虽然set的id看着不同，但是其实是同一个，为了兼容MoltenVK才写成这样。

nonuniformEXT见：GLSL/extensions/ext/GL_EXT_nonuniform_qualifier.txt at main · KhronosGroup/GLSL 不加会有问题，这是non-uniform acess

最后提了两个优化点：1，可以use a couple of round-robin descriptor sets and switch between them, eliminating the need for the heavy wait() function call before writing descriptor sets；2，perform incremental updates of descriptor sets，可以看下VK_DESCRIPTOR_BINDING_UPDATE_UNUSED_WHILE_PENDING_BIT

Adding User Interaction and Productivity Tools

比较轻松的一章，加点外围的基础设置。

Rendering ImGui user interfaces

抽象也比较干净：

std::unique_ptr<lvk::ImGuiRenderer> imgui = std::make_unique<lvk::ImGuiRenderer>(*ctx, "data/OpenSans-Light.ttf", 30.0f);
// inside render loop
imgui->beginFrame(framebuffer);
ImGui::Begin("Texture Viewer", nullptr, ImGuiWindowFlags_AlwaysAutoResize); 
ImGui::Image(texture.index(), ImVec2(512, 512)); // pass index be used with the bindless rendering
ImGui::ShowDemoWindow();
ImGui::End();
imgui->endFrame(buf);

简单讲了下ImGuiRenderer这个类，就是一些imgui渲染需要的东西，有个3个DrawableData，To ensure stall-free operation, LightweightVK uses multiple buffers to pass ImGui vertex and index data into Vulkan.

imgui用的shader是写在HelpersImGui.cpp里的：

struct Vertex {
  float x, y;  float u, v;  uint rgba;
};

layout(std430, buffer_reference) readonly buffer VertexBuffer {
  Vertex vertices[];
};

layout(push_constant) uniform PushConstants {
  vec4 LRTB;
  VertexBuffer vb;
  uint textureId;  
  uint samplerId;
} pc;

The buffer_reference GLSL layout qualifier declares a type and not an instance of a buffer, 这里依赖GL_EXT_buffer_reference，把gpu buffer address用push constant传进来，LTRB指的是2d viewport orthographic projection的一些参数，用来在vertex shader拼projection矩阵，颜色用unpackUnorm4x8解回vec4

createNewPipelineState比较简单，注意一下sRBG的模式作为specialization constant传给shader；updateFont则是处理字体贴图相关的逻辑；构造函数里就是正常的初始化，加了ImGuiBackendFlags_RendererHasVtxOffset来提升性能
beginFrame里创建vulkan pipeline；endFrame逻辑比较多，实际录制需要的command；按需创建新的vb和ib，注意vb因为shader里用了programmable vertex pulling所以类型是BufferUsageBits_Storage，buffer上传的时候因为buffer都是host visibie，所以直接memcpy，而且因为是vertex pulling所以也不需要给render pipeline传vertexInput；后续还有viewport clip，scissor test等等, use both the index offset and vertex offset parameters to access the correct data in our large per-frame vertex and index buffers

Integrating Tracy & Using Tracy GPU profiling

讲讲tracy的集成，一些cmake和宏定义，LVK_PROFILER_FRAME会在lvk::VulkanSwapchain::present()被调用，标志一帧的结束。demo跑起来有点问题，提了Issue #29

GPU profiling更有趣一些，初始化那边比较全面，考虑了各种fallback，checks the available Vulkan time domains and enables different Tracy GPU profiling features based on their availability.
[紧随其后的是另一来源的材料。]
-- ==== Sys2Proof/Machine/Reset.lean ====
section
/-! DEFINITION. What a reset leaves (R564 to R569, R576, R577): what the boot flash and the drives keep, supply-good with
its straps and records, and the restart of a device soft reset. -/
namespace Sys2Proof.Machine

/-! ### What survives -/

/-- The commit record that the drives hold: one whose copies were still on their way may have reached them or not; a
free value says which. -/
def State.survivingCommit (s : State) : Option Commit × State :=
  match s.beam.commitOut with
  | some o =>
    let x := s.fresh
    (if flag x.1 0 then some o.record else s.beam.commit, x.2)
  | none => (s.beam.commit, s)

/-- What the drives hold: superblock, segments with their confirmed records, and the newest commit record. -/
def Beam.drives (b : Beam) (c : Option Commit) : Beam :=
  { sbgen := b.sbgen, formed := b.formed, retired := b.retired, pageCap := b.pageCap, segments := b.segments
    degSeq := b.degSeq, fmtRev := b.fmtRev, commit := c
    segs := b.segs.mapVals {} fun _ g => if g.st = .opened then { g with st := .full } else g
    recs := b.recs.mapVals none fun _ r => match r with
      | some x => if x.confirmed then some { x with purpose := .none } else none
      | none => none }

/-- A channel that the retirement record names is retired (R214, R569). -/
def Boot.channels (b : Boot) : Tbl Channel :=
  (bitsOf b.retCh).foldl (fun (t : Tbl Channel) m => t.set {} m { retired := true }) []

/-- The device with everything volatile gone: boot flash, drives and their wrapped keys stay. TRAIN_FULL as the running device
left it counts at the next cold reset alone (R216). -/
def State.powerOff (s : State) : State :=
  let c := s.survivingCommit
  { freeIdx := c.2.freeIdx, pending := s.pending, out := s.out, boot := s.boot
    pins := { thermTrip := s.pins.thermTrip }
    beam := s.beam.drives c.1
    dram := { ch := s.boot.channels, fullNext := if s.on then flag s.dram.ctl 16 else s.dram.fullNext }
    sec := { wrap := s.sec.wrap, draws := s.sec.draws } }

/-- RESET# takes effect (R564): outputs at their reset levels, nothing runs. -/
def State.resetNow (s : State) : State := s.powerOff

/-- RESET# that is still asserted when HOLD_EN deasserts takes effect then (R565). -/
def State.resetPending (s : State) : State := if s.pins.reset then s.resetNow else s

/-! ### Starting -/

/-- Heads that the straps give (R566). -/
def strapHeads (x : Straps) : BitVec 16 :=
  BitVec.ofNat 16 (((List.range 16).filter fun h =>
    x.portEn.getLsbD (h / 2) && (h % 2 = 0 || x.bifur.getLsbD (h / 2))).foldl (fun a h => a + 2 ^ h) 0)

/-- The management head that the straps give (R80, R566). -/
def strapMgmt (x : Straps) : Nat :=
  let p := strapHeads x
  if p.getLsbD (x.mgmt % 16) then x.mgmt % 16 else ((bitsOf p).head?).getD (x.mgmt % 16)

/-- The registers of the board record and of the reserve record (R569, R570): with no board record they read 0 and the
BOARD cause stands. -/
def State.loadRecords (s : State) : State :=
  let r := s.rsv
  let s1 : State := match s.boot.board with
    | some b => { s with
        rsv := { r with bank := Trw.all b.bank, flush := Trw.all b.flush, sense := Trw.all b.sense }
        vlt := { s.vlt with floor := Trw.all b.floor } }
    | none => { s with rsv := { r with fcause := putBit r.fcause 4 true } }
  { s1 with rsv := { s1.rsv with
    test := newestOf false s.boot.ring, charge := newestOf true s.boot.ring
    lastTest := (newestOf false s.boot.ring).map fun e => e.opmin, bootMin := s.boot.opmin } }

/-- Near-cache ways that waited as scratch ways for their retirement are retired at a cold reset (R136). -/
def State.retireScratch (s : State) : State :=
  (bitsOf s.boot.pendNc).foldl (fun (s : State) u => s.ncWayGone (u / 16) (u % 16) 0) s

/-- A list without the entries at the positions named. -/
def withoutBad {α : Type} (l : List α) (bad : List Nat) : List α :=
  ((l.mapIdx fun i x => (i, x)).filter fun e => ! bad.contains e.1).map Prod.snd

/-- The board record in force: the copy with the highest GEN of those that pass their CRC (R568). -/
def newestBoard (bs : List Board) : Option Board :=
  bs.foldl (fun (b : Option Board) x => match b with
    | some y => if y.gen < x.gen then some x else some y
    | none => some x) none

/-- The records that the device reads from the boot flash (R568, R569): of each the newest copy, where that fails its CRC the other, and
where both fail what the table of R569 gives. -/
def Boot.readRecords (b : Boot) (x : FlashReport) : Boot :=
  let failed (k : Nat) : Bool := x.bad.getLsbD (2 * k)
  let both (k : Nat) : Bool := failed k && x.bad.getLsbD (2 * k + 1)
  let b0 := if both 0 then { b with setId := 0, custodian := none }
    else if failed 0 then { b with setId := b.old.setId, custodian := b.old.custodian } else b
  let b1 := if both 1 then { b0 with retRanks := 0, retCh := 0, retNc := 0, pendNc := 0, retSf := 0, retTiles := 0 }
    else if failed 1 then { b0 with
      retRanks := b.old.retRanks, retCh := b.old.retCh, retNc := b.old.retNc, pendNc := b.old.pendNc
      retSf := b.old.retSf, retTiles := b.old.retTiles }
    else b0
  { b1 with
    board := newestBoard x.boards
    ring := withoutBad b.ring x.badTests
    life := withoutBad b.life x.badLife
    commit := if both 2 then none else if failed 2 then b.old.commit else b.commit
    pair := if both 3 then none else if failed 3 then b.old.pair else b.pair
    ledger := if both 4 then none else if failed 4 then b.old.ledger else b.ledger }

/-- OPMIN resumes from the newest life-ring entry and CYCLES is that entry's count plus 1; both start at 0 where there is none (R568, R569).
A cold reset writes an entry (R567). -/
def Boot.resumeLife (b : Boot) : Boot :=
  (match b.life with
    | e :: _ => { b with opmin := e.1, cycles := (e.2 + 1) % 2 ^ 24 }
    | [] => { b with opmin := 0, cycles := 0 }).addLife

/-- The firmware image that starts the steward (R571): of those whose signature verifies and whose SVN is at or above the fused floor, the
one with the highest SVN, then the highest version. -/
def bootImage (images : List ImageReport) : Option ImageReport :=
  (images.filter fun i => i.verifies && decide (Config.svnFloor ≤ i.svn)).foldl (fun (b : Option ImageReport) i => match b with
    | some y => if y.svn < i.svn || (y.svn = i.svn && decide (y.version < i.version)) then some i else some y
    | none => some i) none

/-- The sequence from supply-good (R564, R566 to R569, R571): straps sampled, records read, OPMIN resumed, CYCLES raised, and the steward
started from the image that passes the boot ROM's checks. -/
def State.supplyGood (s : State) (straps : Straps) (flash : FlashReport) : State :=
  let s0 := State.powerOff { s with boot := s.boot.readRecords flash }
  let image := bootImage flash.images
  ({ s0 with
    on := true
    pins := { reset := false, goodAt := s0.clock }
    glb := { straps := straps, present := strapHeads straps, steward := image.isSome, image := image
             mgmtHead := Trw.all (atBit (strapMgmt straps) 0) }
    boot := s0.boot.resumeLife } : State).loadRecords.retireScratch

/-- BREFCLK is driven from the lock of the PLLs, 40 ms after supply-good (R595). -/
def State.brefclk (s : State) : Bool := s.on && decide (s.pins.goodAt + 80000000 ≤ s.clock)

/-- BPERST#[k] is asserted until 100 ms after that; a flush leaves it deasserted (R595). -/
def State.bperst (s : State) (_k : Nat) : Bool := ! (s.on && decide (s.pins.goodAt + 280000000 ≤ s.clock))

/-- IDCODE of the test port (R598): version 1, part 0x9064, manufacturer field 0x5D7. -/
def idcode : BitVec 32 := 0x19064BAF

/-- The instruction that the test port executes (R598): while RESET# is deasserted, any but BYPASS and IDCODE is BYPASS. -/
def State.tapInstr (s : State) : TapInstr :=
  if s.pins.reset || s.pins.jtag = .idcode then s.pins.jtag else .bypass

/-- What a device soft reset leaves of a head: the link with its configuration space, decoders and IDE, and the brake
(R576). -/
def Head.softReset (x : Head) : Head :=
  { link := { x.link with ctl := ({} : Link).ctl, memOff := true, eqFails := 0, no128 := false }
    func := { x.func with
      events := [], eventsOver := false, nextHandle := 1, policy := ({} : Func).policy, msix := [], errors := [] }
    brake := x.brake }

/-- What a device soft reset leaves of a channel: its training (R576). -/
def Channel.softReset (c : Channel) : Channel :=
  { ranks := c.ranks, ranksRet := c.ranksRet, retired := c.retired, trainedFast := c.trainedFast, inService := c.inService
    row := c.row, dimmGib := c.dimmGib, rankFrames := c.rankFrames, baseline := c.baseline, delays := c.delays }

/-- The restart of a device soft reset (R577): the cold-reset sequence from firmware authentication, with the items kept
that R576 lists. -/
def State.softRestart (s : State) : State :=
  let s0 := s.powerOff
  ({ s0 with
    on := true
    pins := { reset := false, goodAt := s.pins.goodAt }
    glb := { straps := s.glb.straps, present := s.glb.present, steward := s.glb.image.isSome, image := s.glb.image
             mgmtHead := s.glb.mgmtHead }
    ports := { laneRet := s.ports.laneRet }
    heads := s.heads.mapVals {} fun _ x => x.softReset
    vlt := { held := s.vlt.held }
    dram := { ch := s.dram.ch.mapVals {} fun _ c => c.softReset, fullNext := s0.dram.fullNext }
    pmc := { cnt := s.pmc.cnt, ovf := s.pmc.ovf } } : State).loadRecords.retireScratch

end Sys2Proof.Machine
end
cpp小trick，这里用lambda的好处是可以让hasHostQuery变成const:

const bool hasHostQuery = vkFeatures12_.hostQueryReset && [&timeDomains]() -> bool {
   for (VkTimeDomainEXT domain : timeDomains)
   if (domain == VK_TIME_DOMAIN_CLOCK_MONOTONIC_RAW_EXT || domain == VK_TIME_DOMAIN_QUERY_PERFORMANCE_COUNTER_EXT)
      return true;
   return false;
}();

如果设备支持host querying，就只初始化tracyVkCtx_即可，不需要额外的command buffer，不然就也要自己创建，然后根据设备是不是支持 calibrated timestamp（VK_EXT_calibrated_timestamps）分别初始化。代码就按宏LVK_WITH_TRACY_GPU看就行了，比较直接。

FPS那节太无聊了略过。

Using cube map textures in Vulkan

A useful property of cube maps is that they can be sampled using a direction vector. We can store the diffuse part of the physically based lighting equation in an irradiance cube map.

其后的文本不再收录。